» **Task objective**:
The reply to the records below should contain exactly the lines from the line with "(R260, R283). -/" through the line with "rw [runTurns_of_idle full.idle]", and nothing besides.

Stored data entries:
= = = =
/-- R97, R105, R133: the literal/length symbols. -/
def decodeLitLen (w : Nat) : Except DecodeError Instr :=
  let x := w / 512
  if w % 512 < 256 then bare (.lit (BitVec.ofNat 8 w)) x
  else match w % 512 with
  | 256 => bare .eob x
  | 257 => bare .len257 x
  | 258 => bare .len258 x
  | 259 => bare .len259 x
  | 260 => bare .len260 x
  | 261 => bare .len261 x
  | 262 => bare .len262 x
  | 263 => bare .len263 x
  | 264 => bare .len264 x
  | 265 => withExtra 1 .len265 x
  | 266 => withExtra 1 .len266 x
  | 267 => withExtra 1 .len267 x
  | 268 => withExtra 1 .len268 x
  | 269 => withExtra 2 .len269 x
  | 270 => withExtra 2 .len270 x
  | 271 => withExtra 2 .len271 x
  | 272 => withExtra 2 .len272 x
  | 273 => withExtra 3 .len273 x
  | 274 => withExtra 3 .len274 x
  | 275 => withExtra 3 .len275 x
  | 276 => withExtra 3 .len276 x
  | 277 => withExtra 4 .len277 x
  | 278 => withExtra 4 .len278 x
  | 279 => withExtra 4 .len279 x
  | 280 => withExtra 4 .len280 x
  | 281 => withExtra 5 .len281 x
  | 282 => withExtra 5 .len282 x
  | 283 => withExtra 5 .len283 x
  | 284 => withExtra 5 .len284 x
  | 285 => bare .len285 x
  | 286 => bare .llInvalid286 x
  | 287 => bare .llInvalid287 x
  | s => .error (.noSuchSymbol s)

/-- R97, R106, R133: the distance symbols; 30 and 31 are the patterns of the fixed code that belong to no symbol. -/
def decodeDist (w : Nat) : Except DecodeError Instr :=
  let x := w / 32
  match w % 32 with
  | 0 => bare .dist0 x
  | 1 => bare .dist1 x
  | 2 => bare .dist2 x
  | 3 => bare .dist3 x
  | 4 => withExtra 1 .dist4 x
  | 5 => withExtra 1 .dist5 x
  | 6 => withExtra 2 .dist6 x
  | 7 => withExtra 2 .dist7 x
  | 8 => withExtra 3 .dist8 x
  | 9 => withExtra 3 .dist9 x
  | 10 => withExtra 4 .dist10 x
  | 11 => withExtra 4 .dist11 x
  | 12 => withExtra 5 .dist12 x
  | 13 => withExtra 5 .dist13 x
  | 14 => withExtra 6 .dist14 x
  | 15 => withExtra 6 .dist15 x
  | 16 => withExtra 7 .dist16 x
  | 17 => withExtra 7 .dist17 x
  | 18 => withExtra 8 .dist18 x
  | 19 => withExtra 8 .dist19 x
  | 20 => withExtra 9 .dist20 x
  | 21 => withExtra 9 .dist21 x
  | 22 => withExtra 10 .dist22 x
  | 23 => withExtra 10 .dist23 x
  | 24 => withExtra 11 .dist24 x
  | 25 => withExtra 11 .dist25 x
  | 26 => withExtra 12 .dist26 x
  | 27 => withExtra 12 .dist27 x
  | 28 => withExtra 13 .dist28 x
  | 29 => withExtra 13 .dist29 x
  | 30 => bare .distInvalid30 x
  | 31 => bare .distInvalid31 x
  | s => .error (.noSuchSymbol s)

/-- Slot `k` of a token word. -/
def slotOf (w k : Nat) : Slot := BitVec.ofNat 16 (w / 2 ^ (16 * k))

/-- R120 to R123: below 256 a literal, 256 the end marker, above it a match of six slots. -/
def decodeToken (w : Nat) : Except DecodeError Instr :=
  let slot0 := w % 2 ^ 16
  let rest := w / 2 ^ 16
  if slot0 < 256 then bare (.tLit (BitVec.ofNat 8 slot0)) rest
  else if slot0 = 256 then bare .tEob rest
  else if slot0 < 512 then
    if w < 2 ^ 96 then
      .ok (.tMatch (BitVec.ofNat 8 slot0) (slotOf w 1) (slotOf w 2) (slotOf w 3) (slotOf w 4) (slotOf w 5))
    else .error (.excessBits w)
  else .error (.badToken slot0)

/-- R126: the code length is bits 31..16, the symbol bits 15..0. -/
def decodeDte (w : Nat) : Except DecodeError Instr :=
  if w < 2 ^ 32 then .ok (.dte (BitVec.ofNat 16 (w / 2 ^ 16)) (BitVec.ofNat 16 w)) else .error (.excessBits w)

/-- The decoder. -/
def decode (r : Raw) : Except DecodeError Instr :=
  match r.format with
  | .cmd => decodeCmd r.word r.ops
  | .blkHdr => decodeBlkHdr r.word
  | .stored => decodeStored r.word
  | .dynHdr => decodeDynHdr r.word
  | .clSym => decodeClSym r.word
  | .litLen => decodeLitLen r.word
  | .dist => decodeDist r.word
  | .token => decodeToken r.word
  | .dte => decodeDte r.word

/-- Slots as one number, slot 0 lowest. -/
def slotsWord : List Nat → Nat
  | [] => 0
  | s :: rest => s + 2 ^ 16 * slotsWord rest

/-- The encoder: the format, the bits and the operands of an instruction, from the same tables. -/
def encode : Instr → Raw
  | .reset => ⟨.cmd, 0x0000, {}⟩
  | .bwInit => ⟨.cmd, 0x0001, {}⟩
  | .bwWrite v n r => ⟨.cmd, 0x0002, { value := v, n := n, reversed := r }⟩
  | .bwFinish => ⟨.cmd, 0x0003, {}⟩
  | .brInit => ⟨.cmd, 0x0008, {}⟩
  | .brRead n => ⟨.cmd, 0x0009, { n := n }⟩
  | .brDecode t => ⟨.cmd, 0x000A, { table := t }⟩
  | .brAlign => ⟨.cmd, 0x000B, {}⟩
  | .brSave => ⟨.cmd, 0x000C, {}⟩
  | .brRestore => ⟨.cmd, 0x000D, {}⟩
  | .htbBuild a => ⟨.cmd, 0x0010, { source := a }⟩
  | .lzmRun => ⟨.cmd, 0x0018, {}⟩
  | .ccbLengths a l => ⟨.cmd, 0x0020, { source := a, limit := l }⟩
  | .ccbCodes a => ⟨.cmd, 0x0021, { source := a }⟩
  | .ccbRle q => ⟨.cmd, 0x0022, { seq := q }⟩
  | .encStored => ⟨.cmd, 0x0028, {}⟩
  | .encFixed => ⟨.cmd, 0x0128, {}⟩
  | .encDynamic => ⟨.cmd, 0x0228, {}⟩
  | .decBlock => ⟨.cmd, 0x0030, {}⟩
  | .decAdaptive => ⟨.cmd, 0x0130, {}⟩
  | .sdecInit => ⟨.cmd, 0x0038, {}⟩
  | .sdecCall c f => ⟨.cmd, 0x0039, { chunk := c, startOffset := f }⟩
  | .rdConsumed => ⟨.cmd, 0x003A, {}⟩
  | .blockStored f => ⟨.blkHdr, f.toNat + 0, {}⟩
  | .blockFixed f => ⟨.blkHdr, f.toNat + 2, {}⟩
  | .blockDynamic f => ⟨.blkHdr, f.toNat + 4, {}⟩
  | .blockReserved f => ⟨.blkHdr, f.toNat + 6, {}⟩
  | .lit b => ⟨.litLen, b.toNat, {}⟩
  | .eob => ⟨.litLen, 256, {}⟩
  | .len257 => ⟨.litLen, 257, {}⟩
  | .len258 => ⟨.litLen, 258, {}⟩
  | .len259 => ⟨.litLen, 259, {}⟩
  | .len260 => ⟨.litLen, 260, {}⟩
  | .len261 => ⟨.litLen, 261, {}⟩
  | .len262 => ⟨.litLen, 262, {}⟩
  | .len263 => ⟨.litLen, 263, {}⟩
  | .len264 => ⟨.litLen, 264, {}⟩
  | .len265 x => ⟨.litLen, 265 + 512 * x.toNat, {}⟩
  | .len266 x => ⟨.litLen, 266 + 512 * x.toNat, {}⟩
  | .len267 x => ⟨.litLen, 267 + 512 * x.toNat, {}⟩
  | .len268 x => ⟨.litLen, 268 + 512 * x.toNat, {}⟩
  | .len269 x => ⟨.litLen, 269 + 512 * x.toNat, {}⟩
  | .len270 x => ⟨.litLen, 270 + 512 * x.toNat, {}⟩
  | .len271 x => ⟨.litLen, 271 + 512 * x.toNat, {}⟩
  | .len272 x => ⟨.litLen, 272 + 512 * x.toNat, {}⟩
  | .len273 x => ⟨.litLen, 273 + 512 * x.toNat, {}⟩
  | .len274 x => ⟨.litLen, 274 + 512 * x.toNat, {}⟩
  | .len275 x => ⟨.litLen, 275 + 512 * x.toNat, {}⟩
  | .len276 x => ⟨.litLen, 276 + 512 * x.toNat, {}⟩
  | .len277 x => ⟨.litLen, 277 + 512 * x.toNat, {}⟩
  | .len278 x => ⟨.litLen, 278 + 512 * x.toNat, {}⟩
  | .len279 x => ⟨.litLen, 279 + 512 * x.toNat, {}⟩
  | .len280 x => ⟨.litLen, 280 + 512 * x.toNat, {}⟩
  | .len281 x => ⟨.litLen, 281 + 512 * x.toNat, {}⟩
  | .len282 x => ⟨.litLen, 282 + 512 * x.toNat, {}⟩
  | .len283 x => ⟨.litLen, 283 + 512 * x.toNat, {}⟩
  | .len284 x => ⟨.litLen, 284 + 512 * x.toNat, {}⟩
  | .len285 => ⟨.litLen, 285, {}⟩
  | .llInvalid286 => ⟨.litLen, 286, {}⟩
  | .llInvalid287 => ⟨.litLen, 287, {}⟩
  | .dist0 => ⟨.dist, 0, {}⟩
  | .dist1 => ⟨.dist, 1, {}⟩
  | .dist2 => ⟨.dist, 2, {}⟩
  | .dist3 => ⟨.dist, 3, {}⟩
  | .dist4 x => ⟨.dist, 4 + 32 * x.toNat, {}⟩
  | .dist5 x => ⟨.dist, 5 + 32 * x.toNat, {}⟩
  | .dist6 x => ⟨.dist, 6 + 32 * x.toNat, {}⟩
  | .dist7 x => ⟨.dist, 7 + 32 * x.toNat, {}⟩
  | .dist8 x => ⟨.dist, 8 + 32 * x.toNat, {}⟩
  | .dist9 x => ⟨.dist, 9 + 32 * x.toNat, {}⟩
  | .dist10 x => ⟨.dist, 10 + 32 * x.toNat, {}⟩
  | .dist11 x => ⟨.dist, 11 + 32 * x.toNat, {}⟩
  | .dist12 x => ⟨.dist, 12 + 32 * x.toNat, {}⟩
  | .dist13 x => ⟨.dist, 13 + 32 * x.toNat, {}⟩
  | .dist14 x => ⟨.dist, 14 + 32 * x.toNat, {}⟩
  | .dist15 x => ⟨.dist, 15 + 32 * x.toNat, {}⟩
  | .dist16 x => ⟨.dist, 16 + 32 * x.toNat, {}⟩
  | .dist17 x => ⟨.dist, 17 + 32 * x.toNat, {}⟩
  | .dist18 x => ⟨.dist, 18 + 32 * x.toNat, {}⟩
  | .dist19 x => ⟨.dist, 19 + 32 * x.toNat, {}⟩
  | .dist20 x => ⟨.dist, 20 + 32 * x.toNat, {}⟩
  | .dist21 x => ⟨.dist, 21 + 32 * x.toNat, {}⟩
  | .dist22 x => ⟨.dist, 22 + 32 * x.toNat, {}⟩
  | .dist23 x => ⟨.dist, 23 + 32 * x.toNat, {}⟩
  | .dist24 x => ⟨.dist, 24 + 32 * x.toNat, {}⟩
  | .dist25 x => ⟨.dist, 25 + 32 * x.toNat, {}⟩
  | .dist26 x => ⟨.dist, 26 + 32 * x.toNat, {}⟩
  | .dist27 x => ⟨.dist, 27 + 32 * x.toNat, {}⟩
  | .dist28 x => ⟨.dist, 28 + 32 * x.toNat, {}⟩
  | .dist29 x => ⟨.dist, 29 + 32 * x.toNat, {}⟩
  | .distInvalid30 => ⟨.dist, 30, {}⟩
  | .distInvalid31 => ⟨.dist, 31, {}⟩
  | .cl0 => ⟨.clSym, 0, {}⟩
  | .cl1 => ⟨.clSym, 1, {}⟩
  | .cl2 => ⟨.clSym, 2, {}⟩
  | .cl3 => ⟨.clSym, 3, {}⟩
  | .cl4 => ⟨.clSym, 4, {}⟩
  | .cl5 => ⟨.clSym, 5, {}⟩
  | .cl6 => ⟨.clSym, 6, {}⟩
  | .cl7 => ⟨.clSym, 7, {}⟩
  | .cl8 => ⟨.clSym, 8, {}⟩
  | .cl9 => ⟨.clSym, 9, {}⟩
  | .cl10 => ⟨.clSym, 10, {}⟩
  | .cl11 => ⟨.clSym, 11, {}⟩
  | .cl12 => ⟨.clSym, 12, {}⟩
  | .cl13 => ⟨.clSym, 13, {}⟩
  | .cl14 => ⟨.clSym, 14, {}⟩
  | .cl15 => ⟨.clSym, 15, {}⟩
  | .cl16 x => ⟨.clSym, 16 + 32 * x.toNat, {}⟩
  | .cl17 x => ⟨.clSym, 17 + 32 * x.toNat, {}⟩
  | .cl18 x => ⟨.clSym, 18 + 32 * x.toNat, {}⟩
  | .dynHdr l d c => ⟨.dynHdr, l.toNat + 2 ^ 5 * d.toNat + 2 ^ 10 * c.toNat, {}⟩
  | .storedHdr len nlen => ⟨.stored, len.toNat + 2 ^ 16 * nlen.toNat, {}⟩
  | .tLit b => ⟨.token, b.toNat, {}⟩
  | .tEob => ⟨.token, 256, {}⟩
  | .tMatch lc le lv dc de dv =>
    ⟨.token, slotsWord [256 + lc.toNat, le.toNat, lv.toNat, dc.toNat, de.toNat, dv.toNat], {}⟩
  | .dte cl sym => ⟨.dte, sym.toNat + 2 ^ 16 * cl.toNat, {}⟩
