-- ==== Sys2Proof/Machine/Decoder.lean ====
section
/-! DEFINITION. The single-shot decoder (45_decoder.md): DEC.BLOCK and DEC.ADAPTIVE. The bit stream is executed element by
element (Element.lean, Turn.lean). -/

namespace Sys2Proof.Machine

/-- DEC.RUN before its first block header (R260): BR.INIT, an empty output. -/
def startDecode (job : Job) (s : State) : Act State :=
  (brInit s).map fun s =>
    { s with dec := { s.dec with out := [], blocks := [] }, seq := .decode job .blkHdr }

/-- DEC.BLOCK (R260, R283). -/
def execDecBlock (s : State) : Outcome :=
  framed true s fun s =>
    match startDecode .block s with
    | .error s => .next s
    | .ok s => settle s

/-- DEC.ADAPTIVE (R260, R284). -/
def execDecAdaptive (s : State) : Outcome :=
  framed true s fun s =>
    match startDecode .adaptive s with
    | .error s => .next s
    | .ok s => settle s

end Sys2Proof.Machine
end

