theorem runTurns (h : Abreast j k s t) (fuel : Nat) :
    Together j k (Machine.runTurns fuel s) (Machine.runTurns fuel t) := by
  induction fuel generalizing s t with
  | zero => exact .goes h
  | succ fuel ih =>
    obtain ⟨_, hs, ht⟩ := h.seq
    have turned := h.turn
    rw [Machine.runTurns, Machine.runTurns, hs, ht]
    dsimp only
    generalize Machine.turn s = o, Machine.turn t = o' at turned
    cases turned with
    | goes h => exact ih h
    | ends ended =>
      dsimp only
      rw [runTurns_of_idle ended.idle, runTurns_of_idle ended.idle']
      exact .ends ended
    | overflows full =>
      dsimp only
      rw [runTurns_of_idle full.idle]
      exact .overflows full

theorem settle (h : Abreast j k s t) : Together j k (Machine.settle s) (Machine.settle t) := by
  unfold Machine.settle
  rw [h.same fun u => u.grain, h.same fun u => turnBound u]
  split
  · exact h.runTurns _
  · exact .goes h

end Abreast

/-! ## The two commands -/

/-- What is left of two steps that run together. -/
theorem Together.next (h : Together j k (.next s) (.next t)) :
    (j ≠ k ∧ s.status.fault = some .eOverflow) ∨
      (t.shared = s.shared ∧ (k = .block → t.status.fault ≠ some .eOverflow)) := by
  cases h with
  | goes h =>
    have clear : t.status.fault = none := (h.same fun u => u.status.fault).trans h.clear
    exact .inr ⟨h.shared, fun _ => by rw [clear]; exact nofun⟩
  | ends h => exact .inr ⟨h.shared, h.free⟩
  | overflows h => exact .inl ⟨h.jobs, h.fault⟩

/-- A job begun on two states that differ in CFG alone, its start offset aside. -/
theorem exec_together {i i' : Instr} (hi : Begins j i) (hi' : Begins k i') (loose : k = .block ∨ k = j)
    (hf : s.status.fault = none) {c : Cfg} (offset : c.startOffset = s.cfg.startOffset) :
    Together j k (exec i s) (exec i' { s with cfg := c }) := by
  rcases Nat.lt_or_ge s.inMem.length s.cfg.startOffset with beyond | inside
  · rw [exec_of_gt hi hf beyond, exec_of_gt (s := { s with cfg := c }) hi' hf (offset ▸ beyond)]
    exact .ends ⟨by rw [offset]; rfl, rfl, rfl, fun _ => nofun⟩
  · rw [exec_of_le hi hf inside, exec_of_le (s := { s with cfg := c }) hi' hf (offset ▸ inside)]
    have same : State.shared (State.begun k { s with cfg := c }) = (s.begun j).shared := by
      simp only [State.begun, offset]
      rfl
    exact Abreast.settle
      ⟨⟨hi.not_stream, hi'.not_stream, loose⟩, same, ⟨_, rfl, rfl⟩, hf, List.nil_prefix, List.nil_prefix⟩

end

theorem results_of_shared {s t : State} (h : t.shared = s.shared) :
    t.result = s.result ∧ t.status = s.status ∧ t.br = s.br ∧ t.dec.out = s.dec.out :=
  ⟨(congrArg State.result h :), (congrArg State.status h :), (congrArg State.br h :),
    (congrArg (fun u => u.dec.out) h :)⟩

/-- Settles O53: DEC.BLOCK runs abreast of itself, of DEC.ADAPTIVE, and either command of itself under another CFG. -/
theorem bufferStrategiesAgree : Obligations.BufferStrategiesAgree := by
  intro s t u _ hf ht hu
  have block : Begins .block .decBlock := .inl ⟨rfl, rfl⟩
  have adaptive : Begins .adaptive .decAdaptive := .inr ⟨rfl, rfl⟩
  refine ⟨?_, fun below => ?_, fun size growth i v w hi hv hw => ?_⟩
  · have twice := exec_together block block (.inl rfl) hf (c := s.cfg) rfl
    rw [ht] at twice
    exact (twice.next.resolve_left fun full => full.1 rfl).2 rfl
  · have both := exec_together adaptive block (.inl rfl) hf (c := s.cfg) rfl
    rw [ht, hu] at both
    exact (results_of_shared (both.next.resolve_left fun full => below full.2).1).imp_right (.imp_right fun e _ => e)
  · obtain ⟨job, begins⟩ : ∃ job, Begins job i := by
      rcases hi with rfl | rfl
      · exact ⟨_, block⟩
      · exact ⟨_, adaptive⟩
    have both := exec_together begins begins (.inr rfl) hf
      (c := { s.cfg with bufferSize := size, growth := growth }) rfl
    rw [hv, hw] at both
    exact (results_of_shared (both.next.resolve_left fun full => full.1 rfl).1).imp_right (.imp_right fun e _ => e)

end Sys2Proof.Machine
end

section
/-! PROOFS. SDEC.INIT (R300), and the chunks of a stream (R309): a table of HTB.BUILD on an array longer than the 16
bits an entry has for its symbol (R126) can give a symbol less than its code, and then where the input is cut tells. -/

namespace Sys2Proof.Machine

/-! ## SDEC.INIT -/

/-- Settles O54: the registers of R300 are written in the frame of every command. -/
theorem sdecInitBeginsAStream : Obligations.SdecInitBeginsAStream := by
  have reset : State.reset.FreshStream :=
    ⟨rfl, rfl, rfl, rfl, ⟨rfl, rfl⟩, ⟨rfl, rfl, rfl, rfl⟩, ⟨rfl, rfl, rfl, rfl⟩⟩
  refine ⟨rfl, reset, fun s f hf => exec_refused hf rfl nofun nofun, fun s hf => ?_⟩
  rw [exec, execSdecInit, framed_runs hf]
  exact ⟨_, rfl, ⟨rfl, hf, rfl, rfl, ⟨rfl, rfl⟩, ⟨rfl, rfl, rfl, rfl⟩, ⟨rfl, rfl, rfl, rfl⟩⟩, rfl⟩

/-! ## Unused symbols before those with a code (R162) -/

theorem placeSymbols_zeros {bl : Nat} (pos : 0 < bl) (n i : Nat) (lens : List Nat) (b : Build) :
    placeSymbols bl i (List.replicate n 0 ++ lens) b = placeSymbols bl (i + n) lens b := by
  induction n generalizing i with
  | zero => rfl
  | succ n ih =>
    rw [List.replicate_succ, List.cons_append, placeSymbols_other pos.ne, ih, Nat.add_assoc, Nat.add_comm 1]

theorem foldl_zeros {f : Nat → Nat → Nat} (hf : f 0 0 = 0) (n : Nat) (lens : List Nat) :
    (List.replicate n 0 ++ lens).foldl f 0 = lens.foldl f 0 := by
  induction n with
  | zero => rfl
  | succ n ih => rw [List.replicate_succ, List.cons_append, List.foldl_cons, hf, ih]

/-- The symbols `n` to `n + 3` have codes of two bits, those before them none. -/
def fourFrom (n : Nat) : List Nat := List.replicate n 0 ++ [2, 2, 2, 2]

theorem lengthsOk_fourFrom (n : Nat) : lengthsOk (fourFrom n) = true := by
  have codes : ∀ l ∈ [2, 2, 2, 2], l ≤ 15 := by decide
  refine lengthsOk_iff.mpr fun l hl => (List.mem_append.mp hl).elim (fun unused => ?_) (codes l)
  rw [List.eq_of_mem_replicate unused]
  exact Nat.zero_le 15

theorem maxLen_fourFrom (n : Nat) : maxLen (fourFrom n) = 2 := foldl_zeros (f := max) rfl n [2, 2, 2, 2]

theorem minLen_fourFrom (n : Nat) : minLen (fourFrom n) = 2 := foldl_zeros (f := shorter) rfl n [2, 2, 2, 2]

theorem htbBuild_fourFrom (n : Nat) :
    htbBuild (fourFrom n) = .ok
      ({ table := [mkEntry 2 n, mkEntry 2 (n + 2), mkEntry 2 (n + 1), mkEntry 2 (n + 3)]
         maxLen := 2, minLen := 2 }, 8) := by
  rw [htbBuild, maxLen_fourFrom, minLen_fourFrom, fourFrom]
  simp [placeLengths, placeSymbols_zeros, placeSymbols, fillSlots, revBits, List.replicate_succ]

/-! ## A stream that its chunks change -/

/-- Four literals with codes of two bits, of which each entry gives only one as its length. -/
def shortTable : DecodeTable := { table := [0x10000, 0x10002, 0x10001, 0x10003], maxLen := 2, minLen := 2 }

/-- From symbol 0xFFFF0000 on, the symbol's upper half runs over into the entry's length (R126). -/
theorem shortTable_built : BuiltTable shortTable := by
  obtain ⟨n, zero, two, one, three⟩ : ∃ n, mkEntry 2 n = 0x10000 ∧ mkEntry 2 (n + 2) = 0x10002 ∧
      mkEntry 2 (n + 1) = 0x10001 ∧ mkEntry 2 (n + 3) = 0x10003 := ⟨0xFFFF0000, by decide⟩
  refine ⟨fourFrom n, 8, lengthsOk_fourFrom n, ?_⟩
  rw [htbBuild_fourFrom, zero, one, two, three, shortTable]

/-- A stream that waits for the tokens of a dynamic block with this table. -/
def shortStream : State :=
  { State.reset with
    status := { State.reset.status with needInput := true }
    sdec := { state := .decodeBlockStart, sp := 0, started := true }
    dec := { State.reset.dec with btype := .dynamic, ll := shortTable, d := shortTable } }

theorem shortStream_waiting : shortStream.Waiting where
  idle := rfl
  fault := rfl
  done := rfl
  needInput := rfl
  started := rfl
  state := .inr (.inr rfl)
  delivered := rfl
  reading := ⟨rfl, le_rfl, fun _ => nofun, le_rfl, le_rfl, Nat.zero_le _, rfl⟩
  input := ⟨[], rfl, rfl⟩
  tables := fun _ _ => ⟨shortTable_built, shortTable_built⟩

/-- The first chunk's last bit is a whole code only while the bit after it is missing and read as 0 (R149). -/
theorem feed_shortStream :
    (feed [[0x00], [0x01]] shortStream).map Prod.fst = some [0, 0, 0, 0, 0, 0, 0, 0, 2, 0, 0, 0, 0, 0, 0, 0] := by
  decide +kernel

/-- Where the bit after it is there, the eighth code is read with it. -/
theorem feed_shortStream_whole :
    (feed [[0x00, 0x01]] shortStream).map (fun x => (x.1, x.2.status.fault)) =
      some ([0, 0, 0, 0, 0, 0, 0, 1, 2, 0, 0, 0, 0, 0, 0, 0], none) := by
  decide +kernel

/-- A stream of one chunk is one call. -/
theorem exec_of_feed {c : List Byte} {s t : State} {bs : List Byte} (h : feed [c] s = some (bs, t)) :
    exec (.sdecCall (some c) none) s = .next t ∧ t.result = .bytes bs := by
  rw [feed] at h
  split at h
  next u called =>
    split at h
    next result =>
      simp only [feed, Option.map_some, List.append_nil, Option.some.injEq, Prod.mk.injEq] at h
      obtain ⟨rfl, rfl⟩ := h
      exact ⟨called, result⟩
    next => cases h
  next => cases h

/-- Refutes O59: `BuiltTable` sets no bound to the symbols, so a stream may wait with `shortTable`; its eighth code is
then literal 0 at the end of the chunk 0x00, but literal 1 where 0x01 follows in the same chunk. -/
theorem not_chunkingDoesNotChangeTheStream : ¬ Obligations.ChunkingDoesNotChangeTheStream := by
  intro h
  obtain ⟨⟨whole, u⟩, fed, observed⟩ := Option.map_eq_some_iff.mp feed_shortStream_whole
  obtain ⟨rfl, faultless⟩ := Prod.mk.inj observed
  obtain ⟨called, result⟩ := exec_of_feed fed
  obtain ⟨bs, t, fed, same, -⟩ := h shortStream u [[0x00], [0x01]] (.inr shortStream_waiting) rfl
    (List.cons_ne_nil _ _) called faultless
  have chunked := feed_shortStream
  rw [fed] at chunked
  cases chunked
  have bytes := Result.bytes.inj (result.symm.trans same)
  revert bytes
  decide

end Sys2Proof.Machine
end

section
/-! PROOFS. What a streaming call reads (R304, R338). An operation of the reader finds the same in two states that agree
in IN and in the reader; where the input runs out it suspends the call, and nothing remains of what it has read. -/

namespace Sys2Proof.Machine

/-! ## Suspending -/

theorem exhausted_of_stream {s : State} {ph : Phase} (h : s.seq = .decode .stream ph) : exhausted s = suspend s := by
  rw [exhausted, h]

theorem Reader.refill_back (m : Memory) (n fuel : Nat) (r : Reader) : (r.refill m n fuel).back = r.back := by
  obtain ⟨length, save, saved⟩ := r.refill_frame m n fuel
  simp only [Reader.back, length, save, saved]

/-- Suspending looks at the saved cursor, not at the one that stands. -/
theorem suspend_of_back {s : State} {r : Reader} (h : r.back = s.br.back) : suspend { s with br := r } = suspend s := by
  simp only [suspend, h]

/-! ## Two states that read alike -/

/-- The streaming decoder runs in both states, on the same input and from the same cursor. -/
structure Alike (s s' : State) : Prop where
  left  : ∃ ph, s.seq = .decode .stream ph
  right : ∃ ph, s'.seq = .decode .stream ph
  inMem : s'.inMem = s.inMem
  br    : s'.br = s.br

/-- Reading in the two states: the same value, the cursor alone moved; or both calls are suspended; or the bits make no
code. -/
inductive Scan {α : Type} (Q : α → Prop) (s s' : State) : Act (α × State) → Act (α × State) → Prop
  | reads {x : α} {r : Reader} (value : Q x) (back : r.back = s.br.back) :
    Scan Q s s' (.ok (x, { s with br := r })) (.ok (x, { s' with br := r }))
  | waits : Scan Q s s' (.error (suspend s)) (.error (suspend s'))
  | faults (index : Nat) (t : State) (b : Act (α × State)) : Scan Q s s' (.error (raise .eCode index t)) b

section
variable {s s' : State}

namespace Scan
variable {α β : Type} {Q : α → Prop} {P : β → Prop} {a b : Act (α × State)}

/-- Reading from states whose cursors alone have moved. -/
theorem moved {r : Reader} (h : Scan Q { s with br := r } { s' with br := r } a b) (back : r.back = s.br.back)
    (br : s'.br = s.br) : Scan Q s s' a b := by
  cases h with
  | reads value back' => exact .reads value (back'.trans back)
  | waits => rw [suspend_of_back back, suspend_of_back (back.trans (br ▸ rfl))]; exact .waits
  | faults index t => exact .faults index t _

theorem bind {f g : α × State → Act (β × State)} (h : Scan Q s s' a b) (br : s'.br = s.br)
    (next : ∀ x r, Q x →
      Scan P { s with br := r } { s' with br := r } (f (x, { s with br := r })) (g (x, { s' with br := r }))) :
    Scan P s s' (a.bind f) (b.bind g) := by
  cases h with
  | reads value back => exact (next _ _ value).moved back br
  | waits => exact .waits
  | faults index t => exact .faults index t _

theorem map {f : α → β} (h : Scan Q s s' a b) (hf : ∀ x, Q x → P (f x)) :
    Scan P s s' (a.map fun x => (f x.1, x.2)) (b.map fun x => (f x.1, x.2)) := by
  cases h with
  | reads value back => exact .reads (hf _ value) back
  | waits => exact .waits
  | faults index t => exact .faults index t _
= = = =
» **Written response**:
/-- DEC.BLOCK (R260, R283). -/
def execDecBlock (s : State) : Outcome :=
  framed true s fun s =>
    match startDecode .block s with
    | .error s => .next s
    | .ok s => settle s

/-- DEC.ADAPTIVE (R260, R284). -/
def execDecAdaptive (s : State) : Outcome :=
  framed true s fun s =>
    match startDecode .adaptive s with
    | .error s => .next s
    | .ok s => settle s

end Sys2Proof.Machine
end

theorem runTurns (h : Abreast j k s t) (fuel : Nat) :
    Together j k (Machine.runTurns fuel s) (Machine.runTurns fuel t) := by
  induction fuel generalizing s t with
  | zero => exact .goes h
  | succ fuel ih =>
    obtain ⟨_, hs, ht⟩ := h.seq
    have turned := h.turn
    rw [Machine.runTurns, Machine.runTurns, hs, ht]
    dsimp only
    generalize Machine.turn s = o, Machine.turn t = o' at turned
    cases turned with
    | goes h => exact ih h
    | ends ended =>
      dsimp only
      rw [runTurns_of_idle ended.idle, runTurns_of_idle ended.idle']
      exact .ends ended
    | overflows full =>
      dsimp only
      rw [runTurns_of_idle full.idle]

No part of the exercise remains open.